Сколько можно стоять на морозе в праздничный день, наблюдая затем, как люди — или существа, бывшие некогда людьми — валятся замертво от изнеможения и холода?
Час? Два часа? Но ведь инстинкт выживания все равно сработает.
Мы вернулись в дом раньше, чем холод успел причинить нам непоправимый вред. Там, в тепле, мы сидели, пили пиво и говорили о том, что увидели, и о том, что это значит для нас. Все ждали, что в дверь вот-вот постучат. Но никто не постучал. Никто.
Четвертое июля.
— Скажите, что я спятил.
Они сказали, что я спятил. Они пытались убедить меня не делать это. Только ведь сумасшедшего не уговоришь. Ну, может быть, я и не совсем спятил. Короче, у них ничего не вышло. Но уступили они, лишь когда им стало ясно, что если придется, то я пойду один.

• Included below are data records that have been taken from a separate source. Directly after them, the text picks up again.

-- ==== Sys2Proof/Machine/Requests.lean ====
section
/-!
DEFINITION. The meanings of the cab-port requests (chapter 12): the owner takes the request, and its
answer joins the outgoing list behind the notices it raised, or the request overruns (R203 to R205).
-/

namespace Sys2Proof.Machine

/-- POSITION (R59 to R61, R64). -/
def execPosition (t : Stamp) (row col noFix : Byte) (s : State) : Host.Outcome State Fault Refusal :=
  .next (s.request t 0x01 fun s => s.position row col noFix)

/-- ACCEPT (R76 to R78). -/
def execAccept (t : Stamp) (number : Half) (s : State) : Host.Outcome State Fault Refusal :=
  .next (s.request t 0x02 fun s => s.accept number.toNat)

/-- DECLINE (R79). -/
def execDecline (t : Stamp) (number : Half) (s : State) : Host.Outcome State Fault Refusal :=
  .next (s.request t 0x03 fun s => s.decline number.toNat)

/-- ARRIVED (R100). -/
def execArrived (t : Stamp) (job : Half) (s : State) : Host.Outcome State Fault Refusal :=
  .next (s.request t 0x04 fun s => s.arrived job.toNat)

/-- NO_SHOW (R101). -/
def execNoShow (t : Stamp) (job : Half) (s : State) : Host.Outcome State Fault Refusal :=
  .next (s.request t 0x05 fun s => s.noShow job.toNat)

/-- SHIFT_OPEN (R112). -/
def execShiftOpen (t : Stamp) (driver : Half) (s : State) : Host.Outcome State Fault Refusal :=
  .next (s.request t 0x0B fun s => s.openShift driver.toNat)

/-- SHIFT_CLOSE (R113). -/
def execShiftClose (t : Stamp) (s : State) : Host.Outcome State Fault Refusal :=
  .next (s.request t 0x0C fun s => s.closeShift)

/-- HIRE (R122, R123). -/
def execHire (t : Stamp) (form : Byte) (s : State) : Host.Outcome State Fault Refusal :=
  .next (s.request t 0x06 fun s => s.hire form)

/-- STOP (R127). -/
def execStop (t : Stamp) (s : State) : Host.Outcome State Fault Refusal :=
  .next (s.request t 0x07 fun s => s.stop)

/-- RESUME (R128). -/
def execResume (t : Stamp) (s : State) : Host.Outcome State Fault Refusal :=
  .next (s.request t 0x08 fun s => s.resume)

/-- PAY (R131). -/
def execPay (t : Stamp) (form : Byte) (s : State) : Host.Outcome State Fault Refusal :=
  .next (s.request t 0x09 fun s => s.pay form)

/-- EXTRA (R129). -/
def execExtra (t : Stamp) (index : Byte) (s : State) : Host.Outcome State Fault Refusal :=
  .next (s.request t 0x0A fun s => s.extra index.toNat)

/-- MARK_READ (R164). -/
def execMarkRead (t : Stamp) (number : Half) (s : State) : Host.Outcome State Fault Refusal :=
  .next (s.request t 0x0E fun s => s.markRead number.toNat)

/-- REPLY (R165). -/
def execReply (t : Stamp) (number : Half) (phrase : Byte) (s : State) :
    Host.Outcome State Fault Refusal :=
  .next (s.request t 0x0F fun s => s.reply number.toNat phrase.toNat)

/-- SEND (R166). -/
def execSend (t : Stamp) (phrase : Byte) (s : State) : Host.Outcome State Fault Refusal :=
  .next (s.request t 0x10 fun s => s.send phrase.toNat)

/-- EMERGENCY_REQUEST (R172, R173, R175). -/
def execEmergencyRequest (t : Stamp) (s : State) : Host.Outcome State Fault Refusal :=
  .next (s.request t 0x11 fun s => s.emergencyRequest)

/-- CANCEL (R173, R176). -/
def execCancel (t : Stamp) (s : State) : Host.Outcome State Fault Refusal :=
  .next (s.request t 0x12 fun s => s.cancel)

/-- NOTICE_MASK (R206). -/
def execNoticeMask (t : Stamp) (enables : Half) (s : State) : Host.Outcome State Fault Refusal :=
  .next (s.request t 0x13 fun s => s.noticeMask enables)

end Sys2Proof.Machine
end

Утром четвертого июля (Четвертого июля) я погрузил в джип ракеты, обнаруженные на складе через несколько недель после массовой гибели шершней на склонах нашего холма.

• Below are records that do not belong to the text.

/-- R37, R41, R74, R75, R79, R81: how an offer entry leaves: DECLINE and WITHDRAW take its waiting BID with it,
the decision deadline removes it while OFFERED, the lapse time when ACCEPTED or BID-SENT.
What comes before a deadline is the model's choice (log entry 3).
Where the report locks the link, the choice of R41 follows the hand-off: the model's reading (log entry 10). -/
def Obligations.OfferLeavesTable : Prop :=
  ∀ (s : State) (t : Stamp) (n : Half),
    let s0 := s.advanceTo t
    let left := fun (s : State) =>
      { s.offers with table := s.offers.table.filter (fun x => x.number != n.toNat) }
    (∀ (q : State) (k : Nat), (∀ x ∈ q.uls.queue, x.bidFor k = true → x.mark ≠ .candidate) →
        q.removeBid k =
          if q.uls.queue.any (Entry.bidFor k) then
            (q.setUls
              { q.uls with queue := q.uls.queue.filter (fun x => !x.bidFor k) }).choose
          else q)
      ∧ (s.takes →
        (n = 0 → exec (.decline t n) s = .next (s0.replied 0x03 .argument []))
        ∧ (n ≠ 0 → s.offers.find n.toNat = none →
          exec (.decline t n) s = .next (s0.replied 0x03 .state []))
        ∧ ∀ e, n ≠ 0 → s.offers.find n.toNat = some e →
          exec (.decline t n) s =
            .next (((s0.toHunt.removeBid n.toNat).setOffers (left s)).respond 0x03 .done []))
      ∧ (∀ rx g, s.vdd = true → s0.hears rx g → g.kind = .withdraw → natAt g.body 0 2 = n.toNat →
        let s1 := s0.found g.site
        let ended := s0.afterReport g.site
        (s1.offers.find n.toNat = none → exec (.withdraw t rx) s = .next (ended s1))
        ∧ ∀ e, s1.offers.find n.toNat = some e →
          exec (.withdraw t rx) s =
            .next (ended (((s1.removeBid n.toNat).setOffers (left s1)).offerNotice .withdrawn e none)))
      ∧ (∀ e, s.vdd = true → s.offers.find n.toNat = some e →
        let gone := (s0.setOffers (left s)).offerNotice .lapsed e none
        (e.state = .offered → e.decision ≤ s0.now → exec (.decisionDeadline t n) s = .next gone)
        ∧ (e.state ≠ .offered ∨ s0.now < e.decision → exec (.decisionDeadline t n) s = .next s0)
        ∧ (e.state ≠ .offered → e.lapse ≤ s0.now → exec (.lapseTime t n) s = .next gone)
        ∧ (e.state = .offered ∨ s0.now < e.lapse → exec (.lapseTime t n) s = .next s0))
      ∧ (s.vdd = true → s.offers.find n.toNat = none →
        exec (.decisionDeadline t n) s = .next s0 ∧ exec (.lapseTime t n) s = .next s0)

/-- R41, R82 to R84, R94, R96 to R98: what an AWARD and an ASSIGN do: the refusals with their reasons, and the
placement: a repeat, ACTIVE for a STREET job with the place empty and the meter VACANT, QUEUED with at most
two queued (moving up when it can), or BOOK FULL.
The two effects of an AWARD at the lapse time are read as log entry 28 says, and that the PLACED notice of a job
about to move up shows QUEUED as log entry 13.
Where the report locks the link, the choice of R41 follows the hand-off: the model's reading (log entry 10). -/
def Obligations.AwardAndAssignPlaceJobs : Prop :=
  ∀ (s : State) (t : Stamp) (rx : List Byte) (g : Telegram), s.vdd = true → (s.advanceTo t).hears rx g →
    let s1 := (s.advanceTo t).found g.site
    let ended := (s.advanceTo t).afterReport g.site
    let refuse := fun (s : State) (offer job reason : Nat) =>
      s.queue .awardRefusal (be 2 offer ++ be 2 job ++ be 1 reason)
    let place := fun (s : State) (offer : Nat) (j : Job) =>
      let up := (s.setJobs { s.jobs with active := some j }).jobNotice .placed j (some true)
      let back := (s.setJobs { s.jobs with queued := s.jobs.queued ++ [j] }).jobNotice .placed j (some false)
      if s.jobs.holds j.number then s
      else if j.kind = .street ∧ s.jobs.active = none ∧ s.meter.mode = .vacant then up
      else if s.jobs.queued.length < 2 then
        match s.jobs.active, s.jobs.queued ++ [j] with
        | none, k :: rest =>
          if s.meter.mode = .vacant then
            (back.setJobs { active := some k, queued := rest }).jobNotice .promoted k (some true)
          else back
        | _, _ => back
      else refuse s offer j.number 0
    (g.kind = .award →
        let a := AwardBody.read g.body
        let job := fun (s : State) (zone : Nat) =>
          { number := a.job, source := .award, offer := some a.offer, kind := a.kind, zone := zone,
            text := s.expand 80 120 a.codes, account := a.account, price := a.price,
            pickupTime := a.pickupTime, state := .assigned, placed := s.now, arrived := none : Job }
        let left := { s1.offers with table := s1.offers.table.filter (fun x => x.number != a.offer) }
        exec (.award t rx) s =
          .next
            (ended (if a.inRange = false then s1
            else if s1.dcu.barred then refuse s1 a.offer a.job 1
            else if s1.emu.overtCall then refuse s1 a.offer a.job 2
            else
              match s1.offers.find a.offer with
              | none => refuse s1 a.offer a.job 3
              | some e =>
                if e.lapse ≤ s1.now then
                  ((refuse s1 a.offer a.job 3).setOffers left).offerNotice .lapsed e none
                else
                  let s2 := ((s1.removeBid a.offer).setOffers left).offerNotice .awarded e none
                  place s2 a.offer (job s2 e.zone))))
      ∧ (g.kind = .assign →
        let a := AssignBody.read g.body
        let job : Job :=
          { number := a.job, source := .assign, offer := none, kind := a.kind, zone := a.zone,
            text := s1.expand 80 120 a.codes, account := a.account, price := a.price,
            pickupTime := a.pickupTime, state := .assigned, placed := s1.now, arrived := none }
        exec (.assign t rx) s =
          .next
            (ended (if a.inRange = false ∨ s1.jobs.holds a.job = true then s1
            else if s1.dcu.barred then refuse s1 0 a.job 1
            else if s1.emu.overtCall then refuse s1 0 a.job 2
            else if s1.meter.mode = .offShift then refuse s1 0 a.job 4
            else place s1 0 job)))
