/-- The timer comes to the later of its reading and the command's stamp (log entry 1). -/
theorem State.advanceTo_now (s : State) (t : Stamp) : (s.advanceTo t).now = max s.now t.toNat := by
  unfold State.advanceTo
  split
  · rename_i h
    simp only [State.now, State.setMs]
    have : s.ms.toNat < t.toNat := h
    omega
  · rename_i h
    simp only [State.now]
    have : ¬ s.ms.toNat < t.toNat := h
    omega

end Sys2Proof.Machine
end

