theorem State.overtCall_of_not_refused {s : State} {number : Nat} (h : s.acceptRefusal number = none) :
    s.emu.overtCall = false := by
  refine Bool.eq_false_of_not_eq_true fun ho => ?_
  unfold State.acceptRefusal at h
  rw [if_pos ho] at h
  split at h
  · cases h
  · split at h
    · cases h
    · cases h

theorem State.accept_moves (s : State) (number : Nat) : s.Moves done (s.accept number).state := by
  unfold State.accept
  split
  · exact .refl s
  · rename_i h _
    exact State.acceptOffer_moves (State.overtCall_of_not_refused h) _
  · exact .refl s

theorem State.decline_moves (s : State) (number : Nat) : s.Moves done (s.decline number).state := by
  unfold State.decline
  split_ifs
  · exact .refl s
  · exact (s.removeEntries_moves (Entry.bidFor number)).trans (State.setOffers_moves _ List.filter_sublist)
  · exact .refl s

theorem State.takeWithdraw_moves (s : State) (number : Nat) : s.Moves done (s.takeWithdraw number) := by
  unfold State.takeWithdraw
  split
  · exact (s.removeEntries_moves (Entry.bidFor number)).trans (State.dropOffer_moves _ _ _)
  · exact .refl s

theorem State.decisionDeadline_moves (s : State) (number : Nat) : s.Moves done (s.decisionDeadline number) := by
  unfold State.decisionDeadline
  split
  · split
    · exact s.dropOffer_moves _ _
    · exact .refl s
  · exact .refl s

theorem State.lapseTime_moves (s : State) (number : Nat) : s.Moves done (s.lapseTime number) := by
  unfold State.lapseTime
  split
  · split
    · exact s.dropOffer_moves _ _
    · exact .refl s
  · exact .refl s

/-! ## The Emergency Unit -/

theorem State.emergencyNotice_moves (s : State) (cause : EmergencyCause) (shown : EmergencyState)
    (episode beacons : Nat) : s.Moves done (s.emergencyNotice cause shown episode beacons) :=
  s.raise_moves _ _ _

/-- A call begins: what its entry and the emptying of the queue make of the state is what a choice makes, with the
call set last. -/
theorem State.enter_moves {s q : State} (covert : Bool) (ho : covert = false → s.offers.table = [])
    (hq : ((s.setEmu (s.emu.enter covert s.now)).RadioStep q)) (hb : UplinkKind.bid ∉ kinds q.uls.queue) :
    s.Moves done q := by
  have hquiet : s.RadioStep (q.setEmu s.emu) := by
    refine ⟨?_, hq.room, fun h => (hb h).elim, hq.onAir, hq.access, hq.rx⟩
    rw [State.radioWork, hq.work]
    rfl
  have hlast : (q.setEmu s.emu).setEmu (s.emu.enter covert s.now) = q := by
    rw [hq.work]
    rfl
  have hoffers : (q.setEmu s.emu).offers = s.offers := by
    rw [hq.work]
    rfl
  have hset : (q.setEmu s.emu).Moves done ((q.setEmu s.emu).setEmu (s.emu.enter covert s.now)) := by
    refine .emu (fun _ => .inr hb) (fun h => .inr ?_) fun _ => ?_
    · have hc : covert = false := by simpa [Emergency.enter, Emergency.overtCall, Emergency.inCall] using h
      rw [hoffers]
      exact ho hc
    · simp [State.CallShape, Emergency.enter, Emergency.inCall]
  exact .trans (.radio hquiet) (hlast ▸ hset)

theorem State.enterOvert_moves (s : State) : s.Moves done s.enterOvert := by
  refine .trans (s' := s.setOffers { s.offers with table := [] }) (s.setOffers_moves (List.nil_sublist _)) ?_
  refine .trans (s' := (s.enterActive false).emptyOffers) ?_ (State.emergencyNotice_moves _ _ _ _ _)
  have hstep : ((s.setEmu (s.emu.enter false s.now)).setOffers { s.offers with table := [] }).RadioStep
      ((s.enterActive false).setOffers { s.offers with table := [] }) :=
    (State.choose_radioStep (s.setEmu (s.emu.enter false s.now))).congr rfl rfl rfl rfl (by
      rw [State.radioWork, State.enterActive, State.choose_radioWork (s.setEmu _)]
      rfl) rfl rfl
  have hoffers : (s.enterActive false).offers = s.offers := State.choose_offers _
  have hempty : (s.enterActive false).emptyOffers =
      ((s.enterActive false).setOffers { s.offers with table := [] }).removeBids := by
    rw [State.emptyOffers, hoffers]
  rw [hempty]
  exact State.enter_moves false (fun _ => rfl) (hstep.trans (State.removeEntries_radioStep _ _))
    (State.removeBids_no_bid _)

theorem State.enterCovert_moves (s : State) : s.Moves done s.enterCovert :=
  State.enter_moves true (fun h => nomatch h)
    ((State.choose_radioStep _).trans (State.removeEntries_radioStep _ _)) (State.removeBids_no_bid _)

/-- The unit changes without a call that was not there before. -/
theorem State.setEmu_moves (s : State) {e : Emergency} (hc : e.inCall = s.emu.inCall)
    (hv : e.covert = s.emu.covert) (h : s.CallShape → (s.setEmu e).CallShape) : s.Moves done (s.setEmu e) := by
  refine .emu (fun he => .inl (hc ▸ he)) (fun he => .inl ?_) h
  rw [Emergency.overtCall, hc, hv] at he
  exact he

theorem State.arm_moves {s : State} (h : s.emu.state = .quiet) : s.Moves done s.arm := by
  refine Moves.trans (s' := s.setEmu _) (s.setEmu_moves ?_ ?_ ?_) (State.emergencyNotice_moves _ _ _ _ _)
  · rw [Emergency.inCall, Emergency.inCall, h]
    rfl
  · rfl
  · simp [State.CallShape, Emergency.inCall, h]

theorem State.countPress_moves (s : State) : s.Moves done s.countPress := s.setEmu_moves rfl rfl id

theorem State.press_moves (s : State) : s.Moves done s.press := by
  unfold State.press
  split
  · split
    · exact s.enterOvert_moves
    · exact State.arm_moves (by assumption)
  · exact .refl s
  · exact s.countPress_moves
  · exact s.countPress_moves

theorem State.graceExpiry_moves (s : State) : s.Moves done s.graceExpiry := by
  unfold State.graceExpiry
  split
  · exact s.enterOvert_moves
  · exact .refl s

theorem State.pressCovert_moves (s : State) : s.Moves done s.pressCovert := by
  unfold State.pressCovert
  split
  · exact s.enterCovert_moves
  · split
    · exact s.enterOvert_moves
    · exact s.enterCovert_moves.trans (State.emergencyNotice_moves _ _ _ _ _)
  · exact .refl s
  · exact .refl s

theorem State.cancelInCall_moves (s : State) : s.Moves done s.cancelInCall.state := by
  have hcount : s.Moves done (s.setEmu { s.emu with cancels := countUp s.emu.cancels }) :=
    s.setEmu_moves rfl rfl id
  unfold State.cancelInCall
  simp only
  split
  · exact hcount
  · exact hcount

Теперь мы, конечно, жили в другом месте. В домиках у озера. Мы одни. Шершни нас больше не беспокоят. Все сошлись во мнении, что они просто умерли от голода и холода. Другие люди нам тоже не встречались. Большинство из нас полагали, что других на планете уже и нет, что мы единственные и последние.
А я, что думал я? Я думал иначе. Именно поэтому я и выехал в то утро на джипе, захватив предназначенные для фейерверка ракеты. Компанию мне составили Бен, Зак, Тони и Микаэла. Зачем они поехали? Ну, во-первых, посмотреть, что я буду делать. А во-вторых, чтобы не позволить мне наделать глупостей. Моей целью была высочайшая из обозначенных на карте вершин, путь к которой занял целый день. Наш маленький джип, помнивший, наверное, джунгли Вьетнама, упорно карабкался по опоясывавшей гору дороге, пока не забрался на самый верх. Я осмотрелся: со всех сторон, куда ни глянь, нас окружал тянувшийся на добрую сотню миль лес. Микаэла и остальные с опаской наблюдали за мной, словно их пугало скрытое в моей крови безумие. Но я должен был сделать то, что задумал. Если из этого ничего не выйдет, что ж, так тому и быть. Тогда я вернусь домой с Микаэлой. Тогда я признаю, что мы одни на всей планете. И тогда мы проживем остаток наших жизней, смирясь с одиночеством. Но прежде чем признать поражение, я должен был воспользоваться последним шансом.
Сначала нам пришлось дожидаться заката. Я сидел на капоте джипа, оглядывая раскинувшиеся подо мной сотни миль Америки. За последние восемнадцать месяцев страна прошла через ад, но осталась такой же прекрасной, какой была всегда. Мой взгляд скользил по лесам, рекам и озерам, зеленевшим и синевшим под голубым июльским небом. Я видел даже озеро Кобен, на берегу которого лежал городок Салливан, кажущийся издалека бледным пятнышком. Разумеется, он полностью вымер. Я побывал там, прошелся по пустынным улицам. Здание суда превратилось в кучу пепла. Сгорел даже домик, где мне когда-то довелось жить. Кто-то ушел. Кто-то умер. На дорожке, ведущей к дому Кроутеров, лежали два разложившихся тела. Отец и сын сцепились в смертельной схватке. Что заставило их так возненавидеть друг друга? Не знаю. Впрочем, мне не было до них никакого дела. Эти двое не заслуживали ничего лучшего.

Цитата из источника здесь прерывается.